The bacterial composition was assessed at different taxonomic levels. At the phylum level, the dominant bacterial groups were Firmicutes (day 8, CON group: 53.65%, GOS group: 96.92%; day 21, CON group: 71.21%, GOS group: 85.73%), Proteobacteria (day 8, CON group: 32.98%, GOS group: 1.24%; day 21, CON group: 12.99%, GOS group: 6.39%), and Bacteroidetes (day 8, CON group: 6.84%, GOS group: 0.49%; day 21, CON group: 6.59%, GOS group: 1.21%); these were followed by the bacteria from phyla Actinobacteria, Fusobacteria, and Candidatus Saccharibacteria (Figure 3a,b, Table S4). The abundance of Firmicutes increased, and the abundance of Proteobacteria decreased (P < 0.05) in the GOS group compared with those in the CON group on day 8 (Figure 3c). In contrast, the abundance of Bacteroidetes tended to decrease (P = 0.056) in the GOS group compared with the CON group on day 21 (Figure 3d).

Figure 3.

Figure 3

Effects of early-life galacto-oligosaccharides (GOS) intervention on the phylum-level composition. (a,b) The phylum-level composition of average relative abundance ileal microbiota in suckling piglets; (c,d) the changes in the abundance of bacterial phyla found in ileum. The values are expressed as the medians, with five piglets per group. The “*” indicates a significant difference (P < 0.05) between the CON and GOS group (Mann–Whitney U-test). CON, a control group; GOS, a galacto-oligosaccharides intervention group.
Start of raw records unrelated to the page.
-- ==== Sys2Proof/Machine/Pulse.lean ====
section
/-! DEFINITION. The pulse program commands and the `PLS_CTRL_p.OWNER` write (pulse R158, R159, R178 to R183, command reference
Tables 19-5 and 19-6). -/
namespace Sys2Proof.Machine

/-! ### Images (Table 19-6) -/

/-- Byte `k` of a word. -/
def byteIn (w : Word) (k : Nat) : Nat := w.toNat / 2 ^ (8 * k) % 256

/-- What an image's four words say of a context. -/
def imageBind (l : List Word) : PBind :=
  let h := l.getD 0 0
  let t := l.getD 1 0
  let p := l.getD 2 0
  let x := l.getD 3 0
  { enable := bitOf h.toNat 31
    entry := h.toNat % 4096
    slots := (List.range 4).map (fun k => ⟨byteIn t k, byteIn p k % 64, bitOf (byteIn p k) 7⟩)
    lines := x.toNat % 65536
    late := if byteIn x 2 = 0 then 2 else byteIn x 2 }

/-- Fields that Table 19-6 marks 0 are 0. (log entry 54, DEDUCED) -/
def imageFieldsOk (l : List Word) : Bool :=
  l.getD 0 0 &&& 0xFFFFFFFC == 0 && l.getD 3 0 == 0 &&
    (List.range 16).all (fun x =>
      l.getD (4 + 4 * x) 0 &&& 0x7FFFF000 == 0 && l.getD (6 + 4 * x) 0 &&& 0x40404040 == 0 &&
        l.getD (7 + 4 * x) 0 &&& 0xFF000000 == 0)

/-- The contexts of an image. -/
def imageBinds (l : List Word) : List PBind := (List.range 16).map (fun x => imageBind ((l.drop (4 + 4 * x)).take 4))

/-- The image is complete and its CRC-32 holds (R180, R520). -/
def imageSound (l : List Word) : Bool :=
  let n := (l.getD 1 0).toNat
  decide (4 ≤ l.length) && decide (1 ≤ n) && decide (n ≤ 4096) && l.length == 68 + n && imageFieldsOk l &&
    crc32 (bytesOf (l.drop 4)) == l.getD 2 0

/-- Target `t` is one that a context of pair `p` may name for client `c` (R31, R159, Table 5-1). -/
def targetOk (s : State) (p c t : Nat) : Bool :=
  match targetOut t with
  | some o => pairOf o == p && owns s c o && !oddMember s o
  | none => t == 0xFF || (decide (0x80 + 6 * p ≤ t) && decide (t < 0x86 + 6 * p))

/-- The targets of binding `b`. -/
def PBind.targets (b : PBind) : List Nat := (b.slots.map (fun x => x.target)).filter (fun t => t != 0xFF)

/-- No target is bound to two contexts (R159). (log entry 54, DEDUCED) -/
def bindsApart : List PBind → Bool
  | [] => true
  | b :: l => l.all (fun d => d.targets.all (fun t => t ∉ b.targets)) && bindsApart l

/-- Every binding of the image keeps R159. -/
def bindsOk (s : State) (p c : Nat) (l : List PBind) : Bool :=
  bindsApart l && l.all (fun b => b.targets.all (targetOk s p c))

/-- Instruction words by address, zeros unlisted. -/
def codeOf : Nat → List Word → Tbl Nat
  | _, [] => []
  | k, w :: l => if w = 0 then codeOf (k + 1) l else (k, w.toNat) :: codeOf (k + 1) l

/-- The idle bank of pair `p` becomes `b`. -/
def setIdle (p : Nat) (b : PBank) (s : State) : State :=
  onPls p (fun x => if isSet s (PLS_CTRL_BANK p) then { x with bank0 := b } else { x with bank1 := b }) s

/-- `LOAD_PULSE_IMAGE (0x0150)`: its own refusals in the order of R180, each of which leaves the idle bank marked empty. -/
def loadPulseImage (m : Msg) (s : State) : State :=
  let p := (word m 0).toNat % 4
  let empty := wrB (PLS_CTRL_LOADED p) false s
  if plsOwner s p ≠ m.client then refuse 0x0150 m 3 s
  else if !imageSound m.words then refuse 0x0150 m 0x0150 empty
  else
    let l := imageBinds m.words
    if !bindsOk s p m.client l then refuse 0x0150 m 0x0151 empty
    else if isSet s (PLS_CTRL_SWITCH_PEND p) then refuse 0x0150 m 4 empty
    else ok 0x0150 m (wrB (PLS_CTRL_LOADED p) true (setIdle p ⟨codeOf 0 (m.words.drop 68), l⟩ s))

/-- `LOAD_PULSE_IMAGE`: loads an image into the idle bank. -/
def execLoadPulseImage (m : Msg) (s : State) : Host.Outcome State Fault Refusal := command 0x0150 m (loadPulseImage m) s

/-! ### Switching, starting, stopping -/

/-- The pair a command names, after its reserved fields and the caller's grant: the refusal, or `f` (R158, R512). -/
def onOwnPair (code range : Nat) (mask : Word) (m : Msg) (f : Nat → State → State) (s : State) : State :=
  let p := (word m 0).toNat % 4
  if word m 0 &&& ~~~mask ≠ 0 then refuse code m range s
  else if plsOwner s p ≠ m.client then refuse code m 3 s
  else f p s

/-- `PULSE_SWITCH (0x0151)`: answered at the exchange. -/
def execPulseSwitch (m : Msg) (s : State) : Host.Outcome State Fault Refusal :=
  command 0x0151 m (onOwnPair 0x0151 0x0B 3 m (fun p s =>
    if !isSet s (PLS_CTRL_LOADED p) then refuse 0x0151 m 0x0152 s
    else if isSet s (PLS_CTRL_SWITCH_PEND p) then refuse 0x0151 m 4 s
    else wrB (PLS_CTRL_SWITCH_PEND p) true (onPls p (fun x => { x with switch := some (m, s.cyc) }) s))) s

/-- The contexts of pair `p` named in [31:16]. -/
def namedCtxs (m : Msg) (p : Nat) : List Nat :=
  ((List.range 16).filter (fun i => bitOf (word m 0).toNat (16 + i))).map (fun i => 16 * p + i)

/-- `PULSE_START (0x0152)`: a running context is left as it is. (log entry 53, DEDUCED) -/
def execPulseStart (m : Msg) (s : State) : Host.Outcome State Fault Refusal :=
  command 0x0152 m (onOwnPair 0x0152 0x0B 0xFFFF0003 m (fun p s =>
    ok 0x0152 m ((namedCtxs m p).foldl (fun s n =>
      if (ctxAt s n).runs || (pairAt s p).halted then s else startCtx n s) s))) s

/-- `PULSE_STOP (0x0153)`: R178's actions without a fault; a halted context is left as it is (R183). -/
def execPulseStop (m : Msg) (s : State) : Host.Outcome State Fault Refusal :=
  command 0x0153 m (onOwnPair 0x0153 0x0B 0xFFFF0003 m (fun p s =>
    ok 0x0153 m ((namedCtxs m p).foldl (fun s n => if (ctxAt s n).run = .halted then s else pulseHalt n s) s))) s

/-! ### Parameters and queues -/

/-- `COUNT` of the parameter commands. -/
def paramCount (m : Msg) : Nat := bits (word m 0) 12 8

/-- First address of the parameter commands. -/
def paramFirst (m : Msg) : Nat := bits (word m 0) 27 16

/-- Write words from address `a` on. -/
def putParams (p : Nat) : Nat → List Word → State → State
  | _, [], s => s
  | a, w :: l, s => putParams p (a + 1) l (setParam p a w.toNat s)

/-- The count of a command with a counted payload is in range, its length is right: the refusal, if any (R511). -/
def countBad (m : Msg) (n range : Nat) : Option (Nat × Nat) :=
  if n = 0 ∨ 16 < n then some (range, 0)
  else if m.words.length ≠ n + 1 then some (0x0B, 0xFF)
  else none

/-- The words of the parameter write `m` on pair `p` are written together and it is answered. -/
def writeParams (p : Nat) (m : Msg) (s : State) : State :=
  ok 0x0154 m (putParams p (paramFirst m) (m.words.drop 1) s)

/-- `PULSE_PARAM_PUT (0x0154)`: from cycle 60 of a pace on the words wait for the next pace (R182). -/
def execPulseParamPut (m : Msg) (s : State) : Host.Outcome State Fault Refusal :=
  command 0x0154 m (fun s =>
    match countBad m (paramCount m) 0x0153 with
    | some (st, d) => respond 0x0154 m st d [] s
    | none => onOwnPair 0x0154 0x0153 0x0FFF1F03 m (fun p s =>
        if 2048 < paramFirst m + paramCount m then refuse 0x0154 m 0x0153 s
        else if s.cyc % 100 < 60 then writeParams p m s
        else onPls p (fun x => { x with puts := x.puts ++ [m] }) s) s) s

/-- The parameter writes that wait for this pace go in, in the order they came (R182). -/
def paramPass (s : State) : State :=
  (List.range 4).foldl (fun s p =>
    let l := (plsAt s p).puts
    if l = [] then s else l.foldl (fun s m => writeParams p m s) (onPls p (fun x => { x with puts := [] }) s)) s

/-- `PULSE_PARAM_GET (0x0155)`: each stored value, then its stored complement. -/
def execPulseParamGet (m : Msg) (s : State) : Host.Outcome State Fault Refusal :=
  command 0x0155 m (fun s =>
    let n := paramCount m
    if n = 0 ∨ 16 < n ∨ word m 0 &&& ~~~0x0FFF1F03 ≠ 0 ∨ 2048 < paramFirst m + n then refuse 0x0155 m 0x0153 s
    else
      respond 0x0155 m 0 0 ((List.range n).flatMap (fun i =>
        let v := paramAt s ((word m 0).toNat % 4) (paramFirst m + i)
        [wd v.1, wd v.2])) s) s

/-- `COUNT` of the queue commands. -/
def queueCount (m : Msg) : Nat := bits (word m 0) 20 16

/-- `PULSE_QUEUE_PUT (0x0156)`: all of the words, or none. -/
def execPulseQueuePut (m : Msg) (s : State) : Host.Outcome State Fault Refusal :=
  command 0x0156 m (fun s =>
    match countBad m (queueCount m) 0x0156 with
    | some (st, d) => respond 0x0156 m st d [] s
    | none => onOwnPair 0x0156 0x0156 0x001F0303 m (fun p s =>
        let q := 8 + bits (word m 0) 9 8
        if 32 < (queueAt s p q).length + queueCount m then refuse 0x0156 m 0x0154 s
        else ok 0x0156 m (setQueue p q (queueAt s p q ++ (m.words.drop 1).map (fun w => w.toNat)) s)) s) s

/-- `PULSE_QUEUE_GET (0x0157)`: the entries present, up to the number asked for. -/
def execPulseQueueGet (m : Msg) (s : State) : Host.Outcome State Fault Refusal :=
  command 0x0157 m (fun s =>
    let n := queueCount m
    let p := (word m 0).toNat % 4
    let q := 12 + bits (word m 0) 9 8
    let l := queueAt s p q
    if n = 0 ∨ 16 < n ∨ word m 0 &&& ~~~0x001F0303 ≠ 0 then refuse 0x0157 m 0x0156 s
    else if l = [] then refuse 0x0157 m 0x0155 s
    else respond 0x0157 m 0 0 (wd (min n l.length) :: (l.take n).map wd) (queueDrained p q (setQueue p q (l.drop n) s))) s

/-! ### The owner -/

/-- A write of `PLS_CTRL_p`: `OWNER` is kept while a context of the pair runs (R158). -/
def plsOwnerWrite (p : Nat) (x : Word) (s : State) : State :=
  let off := 0x0180 + 0x10 * p
  if rd s (PLS_CTRL_RUNNING p) ≠ 0 then flag (PLS_STATUS_CFG_REJ p) { s with sw := off :: s.sw }
  else swWrite off (globalFields off) x s

/-- `PLS_OWNER_WRITE`: PF0 writes `PLS_CTRL_p`. -/
def execPlsOwnerWrite (dt : Nat) (p : Fin 4) (x : Word) (s : State) : Host.Outcome State Fault Refusal :=
  event dt (writes 0 (PLS_CTRL p) (plsOwnerWrite p.val x)) s

end Sys2Proof.Machine
end

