-- ==== Sys2Proof/Machine/Sync.lean ====
section
/-! DEFINITION. Synchronisation: loss of sync, tooth positions, the gap check, cam windows, direction, failover and cam limp
(wheel R46 to R76, angle R95 to R99). -/
namespace Sys2Proof.Machine

/-! ### Loss of sync (wheel R74, R75) -/

/-- The end of the coast window (wheel, "Loss of sync"). -/
def coastEnd (s : State) : Frac :=
  if limping s then s.angle.limpAt
  else (Frac.int s.angle.lastEdge).add ((Frac.int (angCfg s ANG_CFG_COAST_K + 2 : Nat)).mul s.angle.lastPred)

/-- The event of `d` ends when sync is lost with this coast window (wheel Table 2-11). -/
def endsAtLoss (coast : Frac) (d : Desc) : Bool :=
  d.stage.fixed && ((d.toothLocked && d.stage == .armed) || !(Frac.int d.te).le coast)

/-- What a loss of sync does to the events, as the action of `F_0406` (faults R478). (log entry 88, DEDUCED) -/
def lossAction (s : State) (coast : Frac) : Nat :=
  let l := s.seq.descs.filter (fun p => endsAtLoss coast p.2)
  actSync + (if l = [] then 0 else actEvent) + if l.any (fun p => p.2.onAt.isSome) then actOff else 0

/-- The crank input that the module seeks on after a loss of sync: `keep` is the input whose loss was the cause (R66, R68, R74). (log entry 29, DEDUCED) -/
def seekInput (s : State) (w : Wheel) (keep : Option Nat) : Nat :=
  match keep with
  | some i => if w.bRole ≠ 0 ∧ crankServes s (1 - i) then 1 - i else i
  | none =>
    if limping s then if w.bRole = 2 ∧ isSet s WHL_STATUS_A_LOST ∧ crankServes s 1 then 1 else 0
    else srcOf s

/-- Tooth counting begins again in SEEK on both crank inputs. (log entry 24, DEDUCED) -/
def restartSearch (s : State) : State :=
  (List.range 2).foldl (fun s i => onCrank i (fun x => { x with search := 0, count := 0, since := [], pos := none, good := 0 }) s) s

/-- Firmware writes the firing pattern table to flash after a stop (angle R110). (log entry 35, DEDUCED) -/
def saveFiring (w : Wheel) (s : State) : State :=
  if !s.angle.tableDirty then s
  else
    onAngle (fun a =>
      { a with
        tableDirty := false
        flashTable := some ⟨w.key, crankInUse s, if crankInUse s = 1 then a.places.2 else a.places.1, a.firing,
          (List.range 8).map (fun b => rd s (fpCycles b))⟩ }) s

/-- Sync is lost: `keep` is the crank input that stays lost, `seek` the input to seek on where a rule names it. (log entry 21, DESIGN CHOICE) -/
def lossOfSync (w : Wheel) (cause : Nat) (keep seek : Option Nat) (s : State) : State :=
  if syncState s < 2 then s
  else
    let coast := coastEnd s
    let act := lossAction s coast
    let src := seek.getD (seekInput s w keep)
    let held := quadHeld s w
    let s := keepInjection w (learnAbort 0x0144 (seqSyncLost coast s))
    let s := if cause = 3 ∨ cause = 8 then saveFiring w s else s
    let s := raise 0x0406 0x64 (wd cause) act (flag WHL_STATUS_LOSS (count WHL_LOSS_LOSS_COUNT 1 (wr WHL_LOSS_CAUSE cause s)))
    let s := wrB WHL_STATUS_A_LOST (keep == some 0) (wrB WHL_STATUS_B_LOST (keep == some 1) s)
    let s := wr WHL_STATUS_CRANK_SRC src (wrB WHL_STATUS_LIMP false s)
    let s := if held && !w.reversible then wrB WHL_STATUS_REVERSE false s else s
    let (x, s) := draw s
    let s := standAt (x % (turn * unit) : Nat) (restartSearch s)
    let s := (List.range 2).foldl (fun s i => onCrank i (fun x => { x with alone := 0 }) s) s
    setSync 0 (onAngle (fun a =>
      { a with
        times := [], sum := {}, sumN := 0, recent := [], errs := [], coasts := 0, jumped := false, reversal := none
        hyp0 := {}, hyp1 := {}, retest := false, limpLast := none, agreed := 0
        dirUnknown := a.dirUnknown || (held && w.reversible) }) s)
At the genus level, the most dominant genus was Lactobacillus (day 8, CON group: 31.95%, GOS group: 91.49%, day 21, CON group: 39.12%, GOS group: 68.43%). In addition, Lactobacillus (31.95%), Actinobacillus (21.67%), Romboutsia (9.65%), Fusobacterium (4.55%), unclassified Porphyromonadaceae (4.36%), Escherichia (4.34%), Haemophilu (3.44%), Streptococcus (3.37%), Veillonella (2.72%), and unclassified Pasteurellaceae (2.67%) were the most abundant genera (>1%) in the CON group, while Lactobacillus (91.49%) was the most abundant genera (>1%) in the GOS group on day 8. On day 21, Lactobacillus (39.12%), Romboutsia (9.58%), Actinobacillus (7.62%), unclassified Lachnospiracea (3.95%), Terrisporobacter (3.87%), unclassified Porphyromonadaceae (3.59%), Streptococcus (2.45%), unclassified Pasteurellaceae (1.91%), unclassified Clostridiaceae 1 (1.62%), unclassified Ruminococcaceae (1.56%), Veillonella (1.40%), Haemophilus (1.19%), and unclassified Bacteria (1.07%) were the most abundant genera (>1%) in the CON group, while Lactobacillus (68.43%), Actinobacillus (3.96%), Streptococcus (3.95%), Romboutsia (2.91%), unclassified Lachnospiraceae (2.89%), and Veillonella (1.44%) were the most abundant genera (>1%) in the GOS group (Figure 4a,b, Table S5). The abundance of Lactobacillus and unclassified Lactobacillaceae increased in the GOS group (P < 0.05) compared with the CON group on day 8 (Figure 4c). In addition, the abundance of Streptococcus and Clostridium sensu stricto decreased in the GOS group compared to the CON group (P < 0.05) (Figure 4c). The abundance of Terrisporobacter (P = 0.095), Haemophilus (P = 0.056), and unclassified Clostridiaceae 1 (P = 0.095) displayed a decreasing trend in the GOS group compared with the CON group (Figure 4c). On the other hand, the abundance of Lactobacillus and unclassified Lactobacillaceae was higher in the GOS group than that in the CON group (P < 0.05) on day 21 (Figure 4d). The abundance of Escherichia, unclassified Bacteroidales, Clostridium sensu stricto, and Alloprevotella was also lower in the GOS group than in the CON group (P < 0.05) (Figure 4d). Furthermore, the abundance of unclassified Ruminococcaceae tended to decrease in the GOS group compared with the CON group (P = 0.095) (Figure 4d).

Figure 4.

Figure 4

Effects of early-life galacto-oligosaccharides (GOS) intervention on the genus-level composition. (a,b) The genus-level composition of average relative abundance ileal microbiota in suckling piglets, (c,d) the changes in the abundance of bacterial genera found in ileum. The values are expressed as the medians, with five piglets per group. The “*” indicates a significant difference (P < 0.05) between the CON and GOS group (Mann–Whitney U-test). CON, a control group; GOS, a galacto-oligosaccharides intervention group.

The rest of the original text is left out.